Ce 21 novembre je constate que depuis quelques jours, un chant ne cesse de me marteler l'esprit :
" Ce ne sont pas les morts qui célèbrent l'Eternel…. ".
Je ne peux plus le sortir de ma tête. Du matin au soir, du soir au matin, ce chant ne cesse de revenir. Seigneur que cherches-tu à me dire ? ll ne tardera pas à me répondre:
" Je t’appelle à me suivre. A tout abandonner pour me suivre, mais tant que tu décides rien, à mes yeux tu es comme mort. Décide-toi. Si tu veux me suivre, tu dois quitter ton travail. Tu dois quitter ta sécurité financière, ton bien être personnel. Tu me suis ou pas, mais décide-toi… "
Pas facile de prendre une telle décision. Le suivre quand on a rien à perdre, c’est relativement facile, mais quand on a tout à perdre....
Au soir du 2 janvier 2007, alors que je suis à demi endormi sur le canapé, par trois fois, une voix audible se fait entendre :
" Rien ne manque à ceux qui le craignent. "
Mais il n'y a personne, je suis seul. Absolument seul !
Le 23 janvier 2007, au milieu de la nuit, cette pensée vient troubler mon sommeil, comme si quelqu'un me parlait :
" Ne t'inquiète pas pour l'argent car le temps est venu… "
Seigneur, est-ce toi ?
J'ai beau essayer de me rendormir mais en vain. Alors à 5 h, je me lève et je prie. La douce voix du Seigneur me dit :
" Lis le Psaume 17 verset 3 " : Tu sondes mon cœur et tu le visites la nuit…. "

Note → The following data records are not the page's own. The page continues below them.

-- ==== Sys2Proof/Machine/State.lean ====
section
/-! DEFINITION. The state of the Jezwar 3908, as plain data: what each block of the part holds, the levels of the pins
that its events are edges of, the protected array, and the model's queue of commands. INVENTORY.md lists every field
with the rule that names it and its reset value. -/

namespace Sys2Proof.Machine

/-- The operating mode (R158). -/
inductive Mode where
  | uninit | sweeping | normal | quiescing | quiet
  deriving DecidableEq, Repr

/-- The class that the Check Code Unit gives a stored word (R5). -/
inductive DecodeClass where
  | clean | singleData | singleCheck | double | multi | poisoned
  deriving DecidableEq, Repr

/-- The classes that raise a health event or a report of an error: corrected (SINGLE_DATA, SINGLE_CHECK) and
uncorrectable (DOUBLE, MULTI) (R5, R95). -/
inductive ErrorClass where
  | singleData | singleCheck | double | multi
  deriving DecidableEq, Repr

/-! ### The Host Port Controller -/

/-- The direction of a host cycle, as reports carry it (R177). -/
inductive Direction where
  | read | write
  deriving DecidableEq, Repr

/-- The kind of a host cycle, with the write data captured at the strobe of a write (R14, R18). -/
inductive CycleKind where
  | read
  | fullWrite (data : DataWord)
  | partialWrite (data : DataWord)
  | nullWrite (data : DataWord)
  deriving DecidableEq, Repr

/-- The reason a HOST_REFUSED report carries (R177). -/
inductive RefusalReason where
  | range | notReady | mergeRefused | poisoned
  deriving DecidableEq, Repr

/-- The outcome of a host cycle: OKAY, or HERR with its reason or class (2.2, R36). -/
inductive HostOutcome where
  | okay
  | refused (reason : RefusalReason)
  | uncorrectable (cls : ErrorClass)
  deriving DecidableEq, Repr

/-- The record of the one host cycle in flight (2.2). -/
structure CycleRecord where
  /-- The host word address (R14). -/
  address : HostAddress
  /-- READ, FULL WRITE, PARTIAL WRITE or NULL WRITE, with the write data of a write (R14, R18). -/
  kind : CycleKind
  /-- The byte enables; used by PARTIAL WRITE (R14). -/
  enables : BitVec 4
  /-- The write-back pass flag (R24, R50). -/
  writeBackPass : Bool
  /-- The patrol pass flag (R24, R50). -/
  patrolPass : Bool
  /-- The starvation pass flag (R24, R50). -/
  starvationPass : Bool
  /-- Whether the HOST grant was made in QUIET: R38 decides an inline write-back by it. -/
  grantedInQuiet : Bool
  /-- The physical word, present from translation onward (R19, R21). -/
  word : Option Nat
  /-- The outcome, present from the response onward (2.2). -/
  outcome : Option HostOutcome
  deriving DecidableEq, Repr

/-- The states of the Host Port Controller (R17). -/
inductive HostState where
  | idle | waiting | accessing | responding | abandoned
  deriving DecidableEq, Repr

/-- The Host Port Controller and the host lines that it drives. -/
structure HostPort where
  state : HostState
  /-- The cycle held, if any (R17). -/
  record : Option CycleRecord
  /-- HRDY (R15). -/
  hrdy : Bool
  /-- HERR (R15). -/
  herr : Bool
  /-- What the part drives on HD[31:0]; none: HD is released (R15, R37). -/
  hd : Option DataWord
  deriving DecidableEq, Repr

/-! ### The Memory Port Arbiter -/

/-- The internal requesters W, P, M and S (R46). -/
inductive Step where
  | drain | patrol | copy | sweep
  deriving DecidableEq, Repr

/-- The five requesters of the memory port (R46). -/
inductive Requester where
  | host
  | step (which : Step)
  deriving DecidableEq, Repr

/-- The cases of the grant rule, 1 to 5 in order (R49). -/
inductive GrantCase where
  | urgentDrain | urgentPatrol | starvation | hostWaiting | background
  deriving DecidableEq, Repr

/-- A decision of the arbiter (R49): who is granted the port, and under which case. -/
structure Award where
  grantee : Requester
  byCase : GrantCase
  deriving DecidableEq, Repr

/-- Who holds the port: FREE, HOST or STEP (R44). -/
inductive PortHolder where
  | free
  | host
  | step (which : Step)
  deriving DecidableEq, Repr

/-- The access in progress at the memory port: its physical word, for a write the 39 bits driven on MD, and which
access of which grant it is (R43, R45). A copy step's write also carries the class that its read decoded, since the
counts change at the write's completion (R140, R141). -/
inductive Access where
  | hostRead (word : Nat)
  | inlineWriteBack (word : Nat) (stored : StoredWord)
  | mergeRead (word : Nat)
  | hostWrite (word : Nat) (stored : StoredWord)
  | targetWrite (word : Nat) (stored : StoredWord)
  | drainWrite (word : Nat) (stored : StoredWord)
  | patrolRead (word : Nat)
  | patrolWrite (word : Nat) (stored : StoredWord)
  | copyRead (word : Nat)
  | copyWrite (word : Nat) (stored : StoredWord) (source : DecodeClass)
  | sweepWrite (word : Nat) (stored : StoredWord)
  deriving DecidableEq, Repr

/-- The memory port. -/
structure MemoryPort where
  /-- FREE, HOST or STEP (R44). -/
  holder : PortHolder
  /-- The access in progress (R43), or in a gap the one that is to begin next. -/
  access : Option Access
  /-- Between two accesses of a host grant: the one before has completed, and the next has not begun (R40, R43, R145). -/
  gap : Bool
  /-- Whether a warm reset has abandoned the grant that holds the port (R59). -/
  abandoned : Bool
  deriving DecidableEq, Repr

/-! ### The Write-Back Queue -/

/-- A pending correction (4.1). -/
structure WriteBack where
  /-- The word of the array to be rewritten. -/
  word : Nat
  /-- The decoded data of the read that made the entry. -/
  data : DataWord
  deriving DecidableEq, Repr

/-! ### The Patrol Scrubber -/

/-- The patrol's state (5.1). -/
structure Patrol where
  line : Nat
  index : Nat
  pass : Pass
  debt : Nat
  timer : Nat
  deriving DecidableEq, Repr

/-! ### The Line Health Table -/

/-- Where a line stands in the repair process (6.1). -/
inductive HealthState where
  | watch | queued | moving | unrepairable
  deriving DecidableEq, Repr

/-- The source of a health event (6.1). -/
inductive EventSource where
  | host | patrol
  deriving DecidableEq, Repr

/-- An entry of the Line Health Table (6.1). -/
structure HealthEntry where
  line : Nat
  state : HealthState
  /-- The corrected count, 0 to 255, saturating. -/
  count : Nat
  /-- Uncorrectable seen. -/
  uncorrectable : Bool
  deferred : Bool
  lastClass : ErrorClass
  lastIndex : Nat
  lastSource : EventSource
  firstPass : Pass
  lastPass : Pass
  deriving DecidableEq, Repr

/-! ### The Substitution Map and the Migration Engine -/

/-- Why a migration was asked for (8.1). -/
inductive Reason where
  | threshold | uncorrectable | spareFault | command
  deriving DecidableEq, Repr

/-- Why a slot was given its home: by MAP_PRESET, or by the request that moved a line into it (R114). -/
inductive Origin where
  | preset
  | request (reason : Reason)
  deriving DecidableEq, Repr

/-- A slot record: each state with the fields that are present in it (R114). -/
inductive Slot where
  | absent
  | free
  | migrating (home : Nat) (origin : Origin) (replaces : Option Nat)
  | active (home : Nat) (origin : Origin) (installed : Pass)
  | retired (home : Nat) (origin : Origin) (installed : Pass)
  deriving DecidableEq, Repr

/-- A request of the migration queue (8.1). -/
structure MigrationRequest where
  home : Nat
  reason : Reason
  deriving DecidableEq, Repr

/-- The migration context while the engine is COPYING (8.2). -/
structure Copy where
  home : Nat
  sourceLine : Nat
  /-- Present when the source is the spare of an ACTIVE slot. -/
  sourceSlot : Option Nat
  target : Nat
  cursor : Nat
  reason : Reason
  carried : Nat
  poisoned : Nat
  abortPending : Bool
  deriving DecidableEq, Repr

/-! ### The Report Queue -/

/-- The source that an UNCORRECTABLE report names (R177). -/
inductive ReadSource where
  | host | patrol | migration
  deriving DecidableEq, Repr

/-- The reason of a MIGRATION_FAILED report (R177). -/
inductive FailureReason where
  | poolEmpty | cancelled
  deriving DecidableEq, Repr

/-- A report with the fields of its kind (R177). NEW_WEAK_LINE carries whether its class is SINGLE_CHECK, and
UNCORRECTABLE whether its class is MULTI, since each kind has two classes only. MIGRATION_DONE names its source slot,
or none when the source was the home line itself. -/
inductive Report where
  | newWeakLine (line index : Nat) (isCheck : Bool) (source : EventSource)
  | uncorrectable (word : Nat) (isMulti : Bool) (source : ReadSource)
  | hostRefused (address : HostAddress) (direction : Direction) (reason : RefusalReason)
  | migrationDone (home target : Nat) (sourceSlot : Option Nat) (carried poisoned : Nat)
  | migrationFailed (home : Nat) (reason : FailureReason)
  | migrationDeferred (home : Nat)
  | healthFull (line : Nat)
  | sweepDone (lines : Nat)
  | quietReached
  | warmReset (modeBefore : Mode) (discarded : Nat) (abortedHome : Option Nat)
  | lost (count : Nat)
  deriving DecidableEq, Repr

/-- A record of the Report Queue (10.1). -/
structure ReportRecord where
  sequence : Sequence
  pass : Pass
  report : Report
  deriving DecidableEq, Repr

/-! ### The Management Port -/

/-- The settings (R196). -/
structure Settings where
  memoryLinesLog2 : Nat
  spareCount : Nat
  patrolInterval : Nat
  debtLimit : Nat
  migrateThreshold : Nat
  migrateOnUncorrectable : Bool
  agePasses : Nat
  /-- Bit k - 1 enables report kind code k (12_formats.md, 12.4). -/
  alertMask : BitVec 10
  deriving DecidableEq, Repr

/-- The frame states (R189). -/
inductive FrameState where
  | idle | command | arguments | response | trailing
  deriving DecidableEq, Repr

/-- The frame in progress (11, "The Management Port"). -/
structure Frame where
  state : FrameState
  /-- The count of bits received in the current byte. -/
  bitCount : Nat
  /-- The bits of the current byte received so far, in its low bits. -/
  bits : Byte
  /-- The command byte. -/
  command : Byte
  /-- The argument bytes received so far. -/
  args : List Byte
  /-- The response formed at execution. -/
  response : List Byte
  /-- The count of response bytes already sent. -/
  sent : Nat
  deriving DecidableEq, Repr

/-! ### The machine -/

/-- The whole state. -/
@[ext]
structure State where
  /-- HSTB is asserted (R14: what the controller finds when it becomes IDLE). -/
  hstb : Bool
  /-- HSTB has stayed asserted since the strobe of the cycle held: what a response finds, since an assertion that is no strobe
  is as if it had not been made (R15, R16; assumption 24). -/
  strobeHeld : Bool
  /-- HRESET is asserted (R14, R39). -/
  hreset : Bool
  /-- PORESET is asserted (R203). -/
  poreset : Bool
  /-- MCS is asserted (R188, R203). -/
  mcs : Bool
  host : HostPort
  port : MemoryPort
  /-- The arbiter's decision whose grant has not been carried out yet; see `State.settled`. -/
  award : Option Award
  /-- The MODEL's own: the outstanding decision was made at a release, so that a take which is due may still reach the
  engine before it (R53; assumption 10). -/
  decisionOpen : Bool
  /-- The starvation counter (R51). -/
  starvation : Nat
  /-- The Write-Back Queue, oldest first (R61). -/
  writeBacks : List WriteBack
  patrol : Patrol
  /-- The 32 places of the Line Health Table; none: the place is empty (R94). -/
  health : List (Option HealthEntry)
  /-- The 64 slot records (R114). -/
  slots : List Slot
  /-- The migration queue, oldest first (R132). -/
  migrations : List MigrationRequest
  /-- The migration context; none: IDLE, with its other fields absent (R135). -/
  copy : Option Copy
  mode : Mode
  /-- The sweep line cursor (R158). -/
  sweepLine : Nat
  /-- The sweep word index (R158). -/
  sweepIndex : Nat
  /-- The Report Queue, oldest first (R176). -/
  reports : List ReportRecord
  /-- The sequence counter (R176). -/
  sequence : Sequence
  /-- ALERT is asserted (R183). -/
  alert : Bool
  settings : Settings
  frame : Frame
  /-- The words of the array whose contents are defined, by physical word, in rising order. An unlisted word has no
  defined contents; see `State.readCells`. -/
  cells : List (Nat × StoredWord)
  /-- The MODEL's own counter: how many free values have been used (assumptions 4, 5 and 21). -/
  freeIndex : Nat
  /-- The MODEL's own queue of commands that are waiting, first in, first out. -/
  pending : List Instr
  deriving DecidableEq, Repr

/-- Why the machine stops with a fault: the type has no constructor, for the spec names no condition in which the part
stops. Nothing raises a fault, so this is safe: no behaviour is cut short. -/
inductive Fault where
  deriving DecidableEq, Repr

/-- Why a command has no meaning. -/
inductive Refusal where
  /-- An arm of `exec` whose command has no meaning yet answers it. No arm does, so this is safe. -/
  | notModelled (mnemonic : String)
  deriving DecidableEq, Repr

/-- The controller with no cycle: HRDY and HERR deasserted, HD released (R17). -/
def HostPort.none : HostPort :=
  { state := .idle, record := Option.none, hrdy := false, herr := false, hd := Option.none }

/-- The FREE port (R44). -/
def MemoryPort.free : MemoryPort :=
  { holder := .free, access := none, gap := false, abandoned := false }

/-- The port with no frame: IDLE, with no command, argument bytes or response held (R204). -/
def Frame.none : Frame :=
  { state := .idle, bitCount := 0, bits := 0#8, command := 0#8, args := [], response := [], sent := 0 }

/-- The defaults of the settings (R196). -/
def Settings.default : Settings :=
  { memoryLinesLog2 := 16
    spareCount := 32
    patrolInterval := 64
    debtLimit := 8
    migrateThreshold := 4
    migrateOnUncorrectable := true
    agePasses := 2
    alertMask := 0x3FF#10 }

/-- The machine right after a cold reset, with PORESET and every other input line deasserted: every block at the cold
reset value its own rule gives (R42, R58, R73, R92, R113, R131, R156, R158, R186, R204). The levels of the input
lines, the array (no word defined) and the model's own fields are named in assumptions 1, 3 and 4. -/
def State.reset : State :=
  { hstb := false
    strobeHeld := false
    hreset := false
    poreset := false
    mcs := false
    host := HostPort.none
    port := MemoryPort.free
    award := none
    decisionOpen := false
    starvation := 0
    writeBacks := []
    patrol := { line := 0, index := 0, pass := 0#16, debt := 0, timer := 0 }
    health := List.replicate 32 none
    slots := List.replicate 32 Slot.free ++ List.replicate 32 Slot.absent
    migrations := []
    copy := none
    mode := .uninit
    sweepLine := 0
    sweepIndex := 0
    reports := []
    sequence := 0#16
    alert := false
    settings := Settings.default
    frame := Frame.none
    cells := []
    freeIndex := 0
    pending := [] }

end Sys2Proof.Machine
end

Ces pensées qui me troublent viennent donc de Dieu ?
Et encore :
" Lis le Psaume 42, verset 9 " : Le jour l'Eternel m'accorde sa bienveillance et la nuit son cantique m'accompagne "
Alors je lui demande :
" Seigneur, que veux-tu me dire ? ".
A nouveau il me répond :
" Le temps est venu…. ".
Le 2 mars, nous allons voir un film de " Connaissances du Monde " : C'est un gars de 25 ans qui a tout laissé pour traverser le Québec avec son kayak. En rentrant ce soir-là une pensée m'assaille :
" Pour une cause éphémère sans Dieu, ce mec a tout laissé et moi, pour une cause éternelle avec Dieu j'hésite "…
Puis j'ouvre ma Bible et tombe sur Ecclésiaste 6 : 9 : " Mieux vaut jouir de ce qu'on voit que de se laisser égarer par ses convoitises…. "

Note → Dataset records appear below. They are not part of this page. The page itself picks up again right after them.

/-- The edges of HSTB, HRESET and PORESET that start nothing. An assertion of HSTB that is no strobe changes its level alone
(R14, R16, R39, R42), and not what the response of a cycle in flight finds: after a deassertion that response finds HSTB
deasserted (R16; assumption 24). The deassertion of HSTB withdraws a response and returns the controller to IDLE, and leaves
a cycle in flight alone (R15, R16); the deassertion of HRESET lets an abandoned controller pass to IDLE (R41, R60, R171), and
that of PORESET changes its level alone (R203); an assertion of HRESET that changes no level, or comes under PORESET, is no
warm reset (the model's, assumption 8). -/
def Obligations.LinesThatStartNothing : Prop :=
  ∀ s : State, s.award = none →
    let idle : HostPort := { state := .idle, record := none, hrdy := false, herr := false, hd := none }
    (∀ address isWrite enables data,
      s.hstb = true ∨ s.host.state ≠ .idle ∨ s.hreset = true ∨ s.poreset = true →
      exec (.hostStrobe address isWrite enables data) s = .next { s with hstb := true }) ∧
    (s.host.state = .responding → exec .hstbDeassert s = .next { s with hstb := false, strobeHeld := false, host := idle }) ∧
    (s.host.state ≠ .responding → exec .hstbDeassert s = .next { s with hstb := false, strobeHeld := false }) ∧
    (s.host.state = .abandoned → exec .hresetDeassert s = .next { s with hreset := false, host := idle }) ∧
    (s.host.state ≠ .abandoned → exec .hresetDeassert s = .next { s with hreset := false }) ∧
    exec .poresetDeassert s = .next { s with poreset := false } ∧
    (s.hreset = true ∨ s.poreset = true → exec .hresetAssert s = .next { s with hreset := true })

/-- The HOST grant: the pass-over flags are cleared, the address is translated as the map stands, the counter rises by 1 up
to 16, and the first access of the cycle's kind begins (R21, R24, R25, R51, R52). The translation of a home line: the line
POOL_BASE plus the number of the ACTIVE slot that has it as home, and the line itself where none has (R115, R117); POOL_BASE is
2 to the power of MEMORY_LINES_LOG2, less SPARE_COUNT (R196). -/
def Obligations.HostGrantBegins : Prop :=
  (∀ (s : State) (home : Nat),
    s.memoryLines = 2 ^ s.settings.memoryLinesLog2 ∧
    s.poolBase = 2 ^ s.settings.memoryLinesLog2 - s.settings.spareCount ∧
    (∀ i o p, s.slots[i]? = some (.active home o p) →
      (∀ j o' p', s.slots[j]? = some (.active home o' p') → j = i) →
      s.activeSlot home = some i ∧ s.translate home = s.poolBase + i) ∧
    ((∀ (i : Nat) (o : Origin) (p : Pass), s.slots[i]? ≠ some (.active home o p)) →
      s.activeSlot home = none ∧ s.translate home = home)) ∧
  ∀ (s : State) (g : GrantCase) (r : CycleRecord),
    s.award = some ⟨.host, g⟩ → s.host.record = some r → (∀ d, r.kind ≠ .nullWrite d) →
    let word := s.translate (r.address.toNat / 8) * 8 + r.address.toNat % 8
    exec .hostGrant s = .next { s with
      award := none
      decisionOpen := false
      starvation := if s.starvation < 16 then s.starvation + 1 else 16
      host := { s.host with
        state := .accessing
        record := some { r with
          writeBackPass := false, patrolPass := false, starvationPass := false,
          grantedInQuiet := s.mode == .quiet, word := some word } }
      port :=
        { holder := .host
          access := some (match r.kind with
            | .fullWrite d => .hostWrite word (encode d)
            | .partialWrite _ => .mergeRead word
            | _ => .hostRead word)
          gap := false
          abandoned := false } }

/-- A host READ whose word decodes as CLEAN is answered OKAY with the data (R15, R26, R37, R53): with HRDY alone and HD
driven while HSTB has stayed asserted since the strobe, and otherwise with the controller IDLE at once. Here and in every
statement about the last access of a grant, `ended` is the end of the grant: a pending abort, the quiesce conditions, the
release (its order: assumptions 11 and 12). -/
def Obligations.CleanReadAnswers : Prop :=
  ∀ (s : State) (r : CycleRecord) (word : Nat) (changed : StoredWord),
    s.award = none → s.port.abandoned = false → s.port.access = some (.hostRead word) →
    s.host.record = some r →
    let found := s.readCells word changed
    (decode found.1).cls = .clean →
    (s.strobeHeld = true → s.answered r .okay (some (storedData found.1)) =
      { state := .responding, record := some { r with outcome := some .okay }, hrdy := true, herr := false,
        hd := (some (storedData found.1)) }) ∧
    (s.strobeHeld = false → s.answered r .okay (some (storedData found.1)) =
      { state := .idle, record := none, hrdy := false, herr := false, hd := none }) ∧
    exec (.hostReadComplete changed) s = .next
      (State.ended { found.2 with host := s.answered r .okay (some (storedData found.1)) })

/-- A host READ whose word decodes as POISONED is answered with the error response and the raw data, HRDY and HERR with HD
driven while HSTB has stayed asserted since the strobe, a HOST_REFUSED report is appended, no health event is raised, and the
word is left as found (R15, R30, R37); then the grant ends: a pending abort is made, QUIET is reached where its conditions
hold, and the port is released (R53, R149, R167), in the model's order (assumptions 11 and 12). -/
def Obligations.PoisonedReadRefused : Prop :=
  ∀ (s : State) (r : CycleRecord) (word : Nat) (changed : StoredWord),
    s.award = none → s.port.abandoned = false → s.port.access = some (.hostRead word) →
    s.host.record = some r →
    let found := s.readCells word changed
    (decode found.1).cls = .poisoned →
    (s.strobeHeld = true → s.answered r (.refused .poisoned) (some (storedData found.1)) =
      { state := .responding, record := some { r with outcome := some (.refused .poisoned) }, hrdy := true, herr := true,
        hd := (some (storedData found.1)) }) ∧
    (s.strobeHeld = false → s.answered r (.refused .poisoned) (some (storedData found.1)) =
      { state := .idle, record := none, hrdy := false, herr := false, hd := none }) ∧
    exec (.hostReadComplete changed) s = .next
      ((State.append { found.2 with host := s.answered r (.refused .poisoned) (some (storedData found.1)) }
        (.hostRefused r.address .read .poisoned)).ended)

Cette parole me va droit au fond du coeur. Si fort que je ne peux retenir mes larmes que je déverse devant Dieu dans le secret de ma chambre.
En mai de la même année, toujours plein de doutes, j'apprends que l'évangéliste Michel Allard est en Suisse. Je vais le rencontrer. Lui qui a tout laissé un jour, peut-être pourra-t-il me conseiller ? Ainsi je lui parle de mon désir de tout laisser. La réponse qu'il me donne est on ne peut plus claire :
" Le Seigneur a besoin de toi là où tu es pour témoigner sur ta place de travail. Mais si tu penses qu'Il t'appelle, alors tu dois en être convaincu à 100 %. Et ça c'est entre Dieu et toi. Personne d'autre, si ce n'est ta femme. "
Et cette conviction, mon épouse l’a, mais pas moi !
En juillet, on va au "Camp d'Entraînement Militaire de l'Armée du Seigneur des derniers temps Il revient bientôt es-tu prêt ? " que Michel Allard organise chaque année durant une semaine. Un soir, une parole de connaissance est donnée :
" Le Seigneur parle à un homme. Tu dois prendre une décision quant à ton travail. Le Seigneur te dit : Décide-toi. ".
Je pense que cette parole est pour moi et je demande au Seigneur de la confirmer, mais Il ne la confirme pas. Une autre fois, il y a très longtemps, alors que je demandais au Seigneur de confirmer une parole, il me répondit.
" Non, je ne la confirmerai pas, car j'ai besoin que tu marches par la foi et non par la vue…. "
Serait-ce de nouveau le cas ?
Vers fin août, je me rends dans une localité à 100 km de chez moi pour mon travail. Bien que j'aie rendez-vous, la personne n'est pas là quand j'arrive (c'est la première fois que je dois l'attendre en cinq ans…) Alors je bois un café et lis le journal. Mon regard s'arrête sur un article qui dit qu'un facteur de cette ville quitte tout pour aller s'occuper des pauvres quelque part dans le monde.
" Seigneur que veux-tu me dire… ?? "
Quelques jours plus tard ce verset me revient sans cesse:
" A celui qui est ferme dans ses sentiments Tu assures la paix, la paix, parce qu'il se confie en Toi. "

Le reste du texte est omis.